-- ==== Sys2Proof/Laws/Action.lean ====
section
/-! SUPPORT. What a permutation does (44_group.md R280-R284), for a table that is a bijection. -/

namespace Sys2Proof.Machine

/-- The machine's check is the spec's property (R284). -/
theorem validPerm_iff (p : Perm) : validPerm p = true ↔ IsBijection p := by
  simp only [validPerm, IsBijection, Bool.and_eq_true, List.all_eq_true, decide_eq_true_eq]
  refine and_congr ?_ ?_
  · constructor
    · intro h i
      exact h _ (by simp)
    · intro h e he
      obtain ⟨k, hk, rfl⟩ := List.getElem_of_mem he
      exact h ⟨k, by simpa using hk⟩
  · rw [List.nodup_iff_injective_get]
    constructor
    · intro h i j hij
      have := @h ⟨i.val, by simp⟩ ⟨j.val, by simp⟩ (by simpa using hij)
      simpa [Fin.ext_iff] using this
    · intro h a b hab
      have := h ⟨a.val, by simpa using a.isLt⟩ ⟨b.val, by simpa using b.isLt⟩ (by simpa using hab)
      simpa [Fin.ext_iff] using this

/-- Each item moves from place i to place p[i] (R281, R283). -/
theorem moveBy_getElem {α : Type} {p : Perm} (h : IsBijection p) (x : Vector α 24) (i : Point) :
    (moveBy p x)[p[i].toNat]'(h.1 i) = x[i] := by
  have hi : p[i].toNat < 24 := h.1 i
  simp only [moveBy, Vector.getElem_ofFn]
  have hmem : ∃ k, points.find? (fun k => p[k].toNat == p[i].toNat) = some k := by
    rw [← Option.isSome_iff_exists, List.find?_isSome]
    exact ⟨i, List.mem_finRange i, by simp⟩
  obtain ⟨k, hk⟩ := hmem
  have hk' := List.find?_some hk
  simp only [beq_iff_eq] at hk'
  rw [hk, h.2 k i (BitVec.eq_of_toNat_eq hk')]

theorem foldl_or_getLsbD (f : Point → Bool) (g : Point → Nat) (l : List Point) (a : Vec) (j : Nat) :
    (l.foldl (fun acc i => if f i then acc ||| delta (g i) else acc) a).getLsbD j =
      (a.getLsbD j || l.any fun i => f i && decide (g i = j ∧ j < 24)) := by
  induction l generalizing a with
  | nil => simp
  | cons i l ih =>
    rw [List.foldl_cons, ih]
    cases hf : f i <;> simp [hf, Bool.or_assoc]

/-- Bit j of the image: some point of v is sent to j (R280). -/
theorem getLsbD_applyV (p : Perm) (v : Vec) (j : Nat) :
    (applyV p v).getLsbD j = points.any fun i => v.getLsbD i && decide (p[i].toNat = j ∧ j < 24) := by
  have := foldl_or_getLsbD (fun i => v.getLsbD i) (fun i => p[i].toNat) points 0#24 j
  simpa [applyV] using this

/-- `compose(a, b)[i] = b[a[i]]` (R282). -/
theorem compose_getElem {a : Perm} (h : IsBijection a) (b : Perm) (i : Point) :
    (compose a b)[i] = b[a[i].toNat]'(h.1 i) := by
  have hi : a[i.val].toNat < 24 := h.1 i
  simp [compose, List.getD, getElem?_pos b a[i.val].toNat hi]

end Sys2Proof.Machine
end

* * * *

Give back each record above exactly as written.

-- ==== Sys2Proof/Laws/Action.lean ====
section
/-! SUPPORT. What a permutation does (44_group.md R280-R284), for a table that is a bijection. -/

namespace Sys2Proof.Machine

/-- The machine's check is the spec's property (R284). -/
theorem validPerm_iff (p : Perm) : validPerm p = true ↔ IsBijection p := by
  simp only [validPerm, IsBijection, Bool.and_eq_true, List.all_eq_true, decide_eq_true_eq]
  refine and_congr ?_ ?_
  · constructor
    · intro h i
      exact h _ (by simp)
    · intro h e he
      obtain ⟨k, hk, rfl⟩ := List.getElem_of_mem he
      exact h ⟨k, by simpa using hk⟩
  · rw [List.nodup_iff_injective_get]
    constructor
    · intro h i j hij
      have := @h ⟨i.val, by simp⟩ ⟨j.val, by simp⟩ (by simpa using hij)
      simpa [Fin.ext_iff] using this
    · intro h a b hab
      have := h ⟨a.val, by simpa using a.isLt⟩ ⟨b.val, by simpa using b.isLt⟩ (by simpa using hab)
      simpa [Fin.ext_iff] using this

/-- Each item moves from place i to place p[i] (R281, R283). -/
theorem moveBy_getElem {α : Type} {p : Perm} (h : IsBijection p) (x : Vector α 24) (i : Point) :
    (moveBy p x)[p[i].toNat]'(h.1 i) = x[i] := by
  have hi : p[i].toNat < 24 := h.1 i
  simp only [moveBy, Vector.getElem_ofFn]
  have hmem : ∃ k, points.find? (fun k => p[k].toNat == p[i].toNat) = some k := by
    rw [← Option.isSome_iff_exists, List.find?_isSome]
    exact ⟨i, List.mem_finRange i, by simp⟩
  obtain ⟨k, hk⟩ := hmem
  have hk' := List.find?_some hk
  simp only [beq_iff_eq] at hk'
  rw [hk, h.2 k i (BitVec.eq_of_toNat_eq hk')]

theorem foldl_or_getLsbD (f : Point → Bool) (g : Point → Nat) (l : List Point) (a : Vec) (j : Nat) :
    (l.foldl (fun acc i => if f i then acc ||| delta (g i) else acc) a).getLsbD j =
      (a.getLsbD j || l.any fun i => f i && decide (g i = j ∧ j < 24)) := by
  induction l generalizing a with
  | nil => simp
  | cons i l ih =>
    rw [List.foldl_cons, ih]
    cases hf : f i <;> simp [hf, Bool.or_assoc]

/-- Bit j of the image: some point of v is sent to j (R280). -/
theorem getLsbD_applyV (p : Perm) (v : Vec) (j : Nat) :
    (applyV p v).getLsbD j = points.any fun i => v.getLsbD i && decide (p[i].toNat = j ∧ j < 24) := by
  have := foldl_or_getLsbD (fun i => v.getLsbD i) (fun i => p[i].toNat) points 0#24 j
  simpa [applyV] using this

/-- `compose(a, b)[i] = b[a[i]]` (R282). -/
theorem compose_getElem {a : Perm} (h : IsBijection a) (b : Perm) (i : Point) :
    (compose a b)[i] = b[a[i].toNat]'(h.1 i) := by
  have hi : a[i.val].toNat < 24 := h.1 i
  simp [compose, List.getD, getElem?_pos b a[i.val].toNat hi]

end Sys2Proof.Machine
end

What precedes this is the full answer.